### Data for this exercise
/-- The entry's reference for a live sequence with a readable header. -/
def State.btRef (s : State) (seq q j : Nat) : Option BtRef :=
  match s.live? seq with
  | none => none
  | some r =>
    let ctx := s.seqCtx seq r
    (s.btHeader ctx (rcBtab r)).map (fun h => ⟨seq, ctx, rcBtab r, h.2, q, j⟩)

/-- Reads and writes the entry. -/
def State.btGet (s : State) (b : BtRef) : Option Nat := s.vrd b.ctx (btAddr b.btab b.npage b.q b.j) 4
def State.btPut (s : State) (b : BtRef) (f : Nat) : State := s.setBt b.ctx b.btab b.npage b.q b.j f

/-- Allocates a frame for an unmapped entry (R294, R305). -/
def State.allocPage (s : State) (die : Nat) (b : BtRef) (g : Nat) : State :=
  ((s.setFr die g (feNew 1 b.seq b.q b.j noFrame s.lruNow)).clearPage die g (s.pool die b.q)).btPut b g

/-- Copy-on-write (R302): the entry takes the new frame, FETCHING from the shared one. -/
def State.cowPage (s : State) (die : Nat) (b : BtRef) (f g : Nat) : State :=
  let s1 := s.setFr die g (feNew 3 b.seq b.q b.j f s.lruNow)
  (s1.modFr die f (fun e => setBits e 63 48 (feRef e - 1))).btPut b g

/-- Unmaps an entry and takes its reference away (R301). -/
def State.releasePage (s : State) (die : Nat) (b : BtRef) : State :=
  match s.btGet b with
  | none => s
  | some f =>
    if f = noFrame then s
    else
      let s1 := s.btPut b noFrame
      if ((s1.pe die).range? die f).isNone ∨ feState (s1.frEnt die f) = 0 then s1
      else (s1.modFr die f (fun e => setBits e 63 48 (feRef e - 1))).frSettle die f

/-- Releases every page of a sequence (R339). -/
def State.releaseAll (s : State) (seq : Nat) : State :=
  match s.live? seq with
  | none => s
  | some r =>
    match s.btHeader (s.seqCtx seq r) (rcBtab r) with
    | none => s
    | some (qmax, npage) =>
      (List.range (qmax + 1)).foldl (fun s q => (List.range npage).foldl (fun s j =>
        s.releasePage (sqDie seq) ⟨seq, s.seqCtx seq r, rcBtab r, npage, q, j⟩) s) s

/-- Frames of an ended engine operation lose its hold (R311, R313). -/
def State.dropHolds (s : State) (die : Nat) (fs : List Nat) : State := fs.eraseDups.foldl (fun s f => s.frSettle die f) s

/-- Free HBM4 frames outside the reserve (R304). -/
def State.freeOutside (s : State) (die : Nat) : Nat := (s.freeFrames die die).length - (s.pe die).reserve

/-- A frame that may be evicted (R304). -/
def State.evictable (s : State) (die f : Nat) : Bool :=
  let e := s.frEnt die f
  decide (feState e = 1 ∧ fePin e = 0) && feOwnV e && !(s.frHeld die f)

/-- The one to evict: lowest LRU, then lowest number (R304). -/
def State.victim (s : State) (die : Nat) : Option Nat :=
  (((s.pe die).frames die die).filter (s.evictable die)).foldl (fun best f =>
    match best with
    | none => some f
    | some b =>
      let x := feLru (s.frEnt die f)
      let y := feLru (s.frEnt die b)
      if x < y ∨ (x = y ∧ f < b) then some f else some b) none

/-- An element of a list by a free value: which one the spec leaves open. -/
def State.pick (s : State) (l : List Nat) : Option Nat := l[(Config.free s.free).toNat % l.length]?

/-- The page engine starts to evict (R304). -/
def State.evictStart (s : State) (die : Nat) : State :=
  if s.freeOutside die < (s.pe die).lowat then
    match s.victim die, s.pick (s.freeFrames die 2) with
    | some f, some g =>
      let e := s.frEnt die f
      let s1 := s.setFr die f (setBits (setBits e 35 33 2) 159 128 g)
      { s1.setFr die g (setBits (setBits 0 35 33 2) 159 128 f) with free := s.free + 1 }
    | _, _ => s
  else s

/-- An eviction copy ends (R294). -/
def State.evictEnd (s : State) (die f : Nat) : State :=
  let e := s.frEnt die f
  if ((s.pe die).range? die f).isSome ∧ frTier f = die ∧ feState e = 2 ∧ !(s.frHeld die f) then
    s.pageCopy die f (feBack e) (s.movePage die f (feBack e))
  else s

/-- A fetch copy ends (R294). -/
def State.fetchEnd (s : State) (die g : Nat) : State :=
  let e := s.frEnt die g
  if ((s.pe die).range? die g).isSome ∧ frTier g = die ∧ feState e = 3 ∧ frTier (feBack e) = 2 then
    s.pageCopy die (feBack e) g ((s.movePage die (feBack e) g).xferDone die g)
  else s

/-- The scale codes that appends fixed in a frame while its copy was under way. -/
def State.reFix (s : State) (die g : Nat) : State :=
  (s.ops ++ s.withdrawn).foldl (fun s o =>
    match o.eng with
    | some (.ka a) => if a.die = die ∧ a.frame = g then a.fix.foldl (fun s p => s.wr (s.frBase die g + p.1) 1 p.2) s else s
    | _ => s) s

/-- A copy-on-write copy ends (R302), from HBM4 or from a delivered page of tier 3: page bytes, FILL and CLIP. -/
def State.cowEnd (s : State) (die g : Nat) : State :=
  let e := s.frEnt die g
  let f := feBack e
  if ((s.pe die).range? die g).isSome ∧ frTier g = die ∧ feState e = 3 ∧ frTier f ≠ 2 ∧ ((s.pe die).range? die f).isSome then
    let src := s.frEnt die f
    let s1 := s.copyPage die f g
    let e1 := setBits (setBits (s1.frEnt die g) 8 0 (feFill src)) 32 32 (bits src 32 32)
    (((s1.setFr die g (feMoved e1 (feLost e1))).reFix die g).frSettle die f).frSettle die g
  else s

end Sys2Proof.Machine
end

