/-- The statuses other than 0 that the tables of R314 give a command. Where several apply the spec does not say which is returned: 6 hides
every other, then 2, then 4 for sequences of different dies, then 8, which hides 1, 3 and 5; among those left the choice is free (log
entry 37, DESIGN CHOICE). -/
def State.pgStatuses (s : State) (ctx : Nat) (x : PgArgs) : List Nat :=
  let die := sqDie x.seq
  if 6 ≤ x.op ∨ !x.clean then [6]
  else if !(s.liveIn ctx x.seq) || (decide (x.op = 0) && !(s.liveIn ctx x.src)) then [2]
  else if x.op = 0 ∧ sqDie x.src ≠ die then [4]
  else
    match s.seqHeader x.seq, (if x.op = 0 then s.seqHeader x.src else some (15, 2 ^ 32)) with
    | some h, some h2 =>
      if poolV (s.pool die x.pool) && decide (x.pool ≤ h.1 ∧ x.pool ≤ h2.1 ∧ x.j0 + x.n ≤ h.2 ∧ x.n ≤ h2.2)
          && (s.pgRefs x.seq x.pool x.j0 x.n ++ (if x.op = 0 then s.pgRefs x.src x.pool 0 x.n else [])).any (fun b => (s.btGet b).isNone) then [8] else
      let st5 := !(poolV (s.pool die x.pool)) || decide (h.1 < x.pool) || decide (h2.1 < x.pool)
      let st1 := decide (h.2 < x.j0 + x.n) || decide (h2.2 < x.j0 + x.n)
      if st5 || st1 then (if st1 then [1] else []) ++ (if st5 then [5] else [])
      else
        let own := s.pgRefs x.seq x.pool x.j0 x.n
        let from_ := s.pgFrames die (if x.op = 0 then s.pgRefs x.src x.pool 0 x.n else own)
        let st3 := match x.op with
          | 0 => from_.any (fun f => decide (65535 ≤ feRef (s.frEnt die f)))
          | 2 => from_.any (fun f => decide (255 ≤ fePin (s.frEnt die f)))
          | 3 => from_.any (fun f => decide (fePin (s.frEnt die f) = 0))
          | _ => false
        let st4 := decide (x.op = 0) && own.any (fun b => decide (s.btGet b ≠ some noFrame))
        (if st3 then [3] else []) ++ (if st4 then [4] else [])
    | _, _ => [8]

/-- SHARE of one page (R314). -/
def State.sharePage (s : State) (die : Nat) (src dst : BtRef) : State :=
  match s.btGet src with
  | none => s
  | some f =>
    let s1 := s.btPut dst f
    if f = noFrame ∨ ((s1.pe die).range? die f).isNone ∨ feState (s1.frEnt die f) = 0 then s1
    else (s1.unevict die f).modFr die f (fun e => setBits (setBits e 63 48 (feRef e + 1)) 195 195 0)

/-- The decoded value of an element under a scale code. -/
def decodeElem (q : BitVec 64) (code x : Nat) : Ext := (decodeFmt (poolFmt q) x).shift (-(scaleShift q code))

/-- Element c of a row. -/
def rowElem (q : BitVec 64) (row c : Nat) : Nat := row / 2 ^ (c * poolW q) % 2 ^ poolW q

/-- REQUANT of one scale block (R314): every offset's 32 elements under the new code; a block without a code stays (log
entry 89). -/
def State.requantBlock (s : State) (key : Nat) (q : BitVec 64) (fill h kv b : Nat) : State × Bool :=
  let sk := key + poolScaleAt q h kv b
  let code := s.rd sk 1
  if code = 0xFF then (s, false)
  else
    let row := fun o => s.rd (key + poolRow q h kv o) (poolRb q)
    let vals := fun o => (List.range 32).map (fun i => decodeElem q code (rowElem q (row o) (32 * b + i)))
    let new := scaleCode q (maxMag ((List.range (min fill (poolP q))).flatMap vals))
    let enc := fun o => (vals o).map (fun v => kvQuant (poolFmt q) 0 (v.shift (scaleShift q new)) false)
    let w := poolW q
    let s1 := (List.range (poolP q)).foldl (fun s o =>
      s.wr (key + poolRow q h kv o) (poolRb q) (setBits (row o) (32 * w * (b + 1) - 1) (32 * w * b) (packElems w ((enc o).map Prod.fst)))) s
    (s1.wr sk 1 new, (List.range (poolP q)).any (fun o => (enc o).any (fun p => p.2)))

/-- REQUANT of one page (R314), which passes through FETCHING within the command's acceptance. -/
def State.requantPage (s0 : State) (die f : Nat) : State :=
  let e := s0.frEnt die f
  let q := s0.pool die (fePool e)
  if !(poolScaled q) then s0
  else
    let s := (s0.unevict die f).modFr die f (fun e => setBits e 35 33 3)
    let blocks := (List.range (poolHeads q)).flatMap (fun h => (List.range 2).flatMap (fun kv => (List.range (poolNb q)).map (fun b => (h, kv, b))))
    let r := blocks.foldl (fun (acc : State × Bool) b =>
      let z := acc.1.requantBlock (s.frBase die f) q (feFill e) b.1 b.2.1 b.2.2
      (z.1, acc.2 || z.2)) (s, false)
    r.1.modFr die f (fun e => setBits (setBits e 35 33 1) 32 32 (b2n r.2))

/-- The effect of a command (R314). -/
def State.pgAct (s : State) (x : PgArgs) : State :=
  let die := sqDie x.seq
  let own := s.pgRefs x.seq x.pool x.j0 x.n
  let fs := s.pgFrames die own
  match x.op with
  | 0 => ((s.pgRefs x.src x.pool 0 x.n).zip own).foldl (fun s p => s.sharePage die p.1 p.2) s
  | 1 => own.foldl (fun s b => s.releasePage die b) s
  | 2 => fs.foldl (fun s f => (s.unevict die f).modFr die f (fun e => setBits e 47 40 (fePin e + 1))) s
  | 3 => fs.foldl (fun s f => (s.modFr die f (fun e => setBits e 47 40 (fePin e - 1))).frSettle die f) s
  | 5 => fs.foldl (fun s f => s.requantPage die f) s
  | _ => s
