/-- The engine arrival on a group's control barrier (R332, R333): discarded and reported where no control crew lives. -/
def State.ctlArrive (s : State) (die g : Nat) (fault : Bool) : State :=
  let d := s.group die g
  match s.ctlCrew die d with
  | some c => (match s.crews[c]? with | some k => if k.z = 0 then s else s.barUpd c (spAddr k.z (grpCtlOff d) 0 32) (.arrive 1 fault) | none => s)
  | none => s.event die 0 .noControl g false

/-- The sequences with an output row in an iteration (R333). -/
def GroupIter.rows (it : GroupIter) : List Nat := (it.ents.filter (fun e => e.row.isSome)).map (fun e => e.seq)

/-- The iteration of a group ends (R332, R333). -/
def State.endIter (s : State) (die g : Nat) (failed : Bool) : State :=
  let it := s.iterOf die g
  let s0 := s.modIter die g (fun i => { i with opn := false, job := none, result := none, graphAt := none, ents := [] })
  let s1 := if failed then s0.modSched die (fun d => { d with lost := d.lost ++ it.rows }) else s0
  it.ents.foldl (fun s e =>
    match s.live? e.seq with
    | none => s
    | some r =>
      let k := sqSlot e.seq
      if rcState r = 4 then s.freeSeq die k
      else if failed then (s.retire die k 10).1
      else if e.row = none ∧ rcState r = 2 then s.setRec die k (setBits r 503 480 (rcPos r + e.ntok))
      else s) s1

/-- BATCH_FORMATION (R329 to R331): groups that are ready together are served in ascending order. -/
def State.formBatch (s : State) (die g : Nat) : State :=
  if !(s.groupReady die g) ∨ (List.range g).any (s.groupReady die) ∨ !(s.serves die) then s
  else
    let d := s.group die g
    let s1 := s.sweep die g
    let rs := (((s1.groupSlots die g).map (s1.recOf die)).filter runnable).foldl (fun acc r => seqInsert r acc) []
    let ds := decodeEnts ((rs.filter (fun r => decide (rcState r = 3))).take (grpBudget d))
    let q := State.prefillEnts die d (rs.filter (fun r => decide (rcState r = 2))) s1 (grpBudget d - ds.length) (alignUp ds.length (grpG d))
    let es := outRows 0 (ds ++ q.2)
    let s2 := q.1
    if es = [] then s2
    else
      let n := (s2.iterOf die g).n
      let va := grpBtb d n
      let ents := es.map (fun e => (⟨e.1.seq, e.1.pos0, e.1.toks.length, e.2, false⟩ : IterEnt))
      let s3 := s2.modIter die g (fun i => { i with n := i.n + 1, opn := true, job := none, result := none, graphAt := none, ents := ents })
      match s3.wrParts (grpCtx d) (batchParts g d va n s.dtime es) with
      | none => ((s3.ctlArrive die g true).endIter die g true).event die 0 .badTable va false
      | some s4 =>
        let s5 := s4.modIter die g (fun i => { i with job := some s4.nextJob })
        s5.beginGraph { id := s4.nextJob, queue := none, index := 0, ctxid := grpCtx d, die := die, tag := 0, cq := false, compl := 0
                        parent := none, iter := some (die, g), opn := false, kind := .wait [] true, seen := s5.actor.past } (grpGraph d) (BitVec.ofNat 64 va) 0

/-- Every output row of the iteration has been fed back, or its sequence has gone or drains (R332). -/
def State.rowsDone (s : State) (it : GroupIter) : Bool :=
  it.ents.all (fun e => e.fed || e.row.isNone || (match s.live? e.seq with | some r => decide (rcState r = 4) | none => true))

/-- ITERATION_GRAPH_COMPLETE (R332, R333). -/
def State.graphComplete (s : State) (die g : Nat) : State :=
  let it := s.iterOf die g
  match it.result with
  | none => s
  | some st =>
    if !it.opn then s
    else
      let s1 := (s.modIter die g (fun i => { i with result := none, graphAt := some s.dtime })).ctlArrive die g (decide (st ≠ 0))
      if st = 0 then s1 else s1.endIter die g true

/-- ITERATION_END (R332). -/
def State.iterationEnd (s : State) (die g : Nat) : State :=
  let it := s.iterOf die g
  if it.opn && it.graphAt.isSome && s.rowsDone it then s.endIter die g false else s

/-- FEEDBACK_WAIT_EXPIRY (R332). -/
def State.feedbackExpiry (s : State) (die g : Nat) : State :=
  let it := s.iterOf die g
  let w := grpFbwait (s.group die g)
  match it.graphAt with
  | some t => if it.opn && decide (w ≠ 0 ∧ t + w ≤ s.dtime) then s.endIter die g false else s
  | none => s

/-- The entry of a sequence with an output row that is open for feedback. -/
def openEnt (it : GroupIter) (seq : Nat) : Option IterEnt :=
  if it.opn then it.ents.find? (fun e => decide (e.seq = seq) && e.row.isSome && !e.fed) else none

/-- A sequence with an entry in an iteration that has not ended, whose deadline has come, carries LATE (R19, R321, R329). -/
def State.markLate (s : State) (seq : Nat) : State :=
  match s.live? seq with
  | some r => if rcDeadline r ≠ 0 ∧ rcDeadline r ≤ s.dtime ∧ !(rcLate r) then s.setRec (sqDie seq) (sqSlot seq) (setBits r 387 387 1) else s
  | none => s

/-- A group's last iteration has ended, and none is formed: its sweep is bound in time (R329). -/
def State.idleGroup (s : State) (die g : Nat) : Bool := s.serves die && grpV (s.group die g) && !(s.iterOf die g).opn

/-- The records of a group that are not INBOUND. -/
def State.sweepable (s : State) (die g : Nat) : List Nat :=
  ((s.groupSlots die g).map (s.recOf die)).filter (fun r => decide (rcState r ≠ 1))

/-- Since when a group has owed a sweep is marked as time is about to pass (R329). -/
def State.markOwed (s : State) : State :=
  [0, 1].foldl (fun s die => (List.range 16).foldl (fun s g =>
    let o := if s.idleGroup die g && (s.sweepable die g).any s.due then some ((s.iterOf die g).owed.getD s.dtime) else none
    s.modIter die g (fun i => { i with owed := o })) s) s

/-- The latest times of the sweeps of a die's idle groups: 10 µs after a sequence is cancelled or its deadline comes (R329). -/
def State.sweepTimes (s : State) (die : Nat) : List Nat :=
  ((List.range 16).filter (s.idleGroup die)).flatMap (fun g =>
    (match (s.iterOf die g).owed with | some t => [t + 10000] | none => [])
      ++ ((s.sweepable die g).filter (fun r => decide (s.dtime < rcDeadline r))).map (fun r => rcDeadline r + 10000))

/-- When the timers that act at an exact time are due, and the sweeps by then: an aggregator window, a ring's coalesced interrupt, a slot
of the switch (R329, R357, R364, R393). -/
def State.timers (s : State) : List Nat :=
  s.dies.flatMap (fun d => d.aggs.map (fun w => w.opened + 40)) ++ s.sweepTimes 0 ++ s.sweepTimes 1
    ++ (s.rings.filter (fun r => decide (r.pend ≠ 0 ∧ r.time ≠ 0))).map (fun r => r.first + r.time)
    ++ s.slots.map (fun x => x.opened + x.head.timeout)

/-- How far device time can move on by `ns`: not past a timer whose event is still to come. -/
def State.until (s : State) (ns : Nat) : Nat := s.timers.foldl (fun n t => min n (t - s.dtime)) ns

/-- Device time moves on by `ns`, or to the next timer; the schedulers mark what became late. A die that is ahead may wait for it: its
DTIME never goes back (R132). -/
def State.elapse (s0 : State) (ns0 : Nat) : State :=
  let s := s0.markOwed
  let ns := s.until ns0
  let its := (s.dies.flatMap (fun d => d.sched.iters)).filter (fun it => it.opn)
  (its.flatMap (fun it => it.ents)).foldl (fun (s : State) e => s.markLate e.seq) { s with dtime := s.dtime + ns, skew := (s.skew.1 - ns, s.skew.2 - ns) }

### What to do
The response must contain each line above that holds the string "entry".

### Written response
/-- The entry's reference for a live sequence with a readable header. -/
/-- Reads and writes the entry. -/
/-- Allocates a frame for an unmapped entry (R294, R305). -/
/-- Copy-on-write (R302): the entry takes the new frame, FETCHING from the shared one. -/
/-- Unmaps an entry and takes its reference away (R301). -/
entry 37, DESIGN CHOICE). -/
entry 89). -/
/-- The entry of a sequence with an output row that is open for feedback. -/
/-- A sequence with an entry in an iteration that has not ended, whose deadline has come, carries LATE (R19, R321, R329). -/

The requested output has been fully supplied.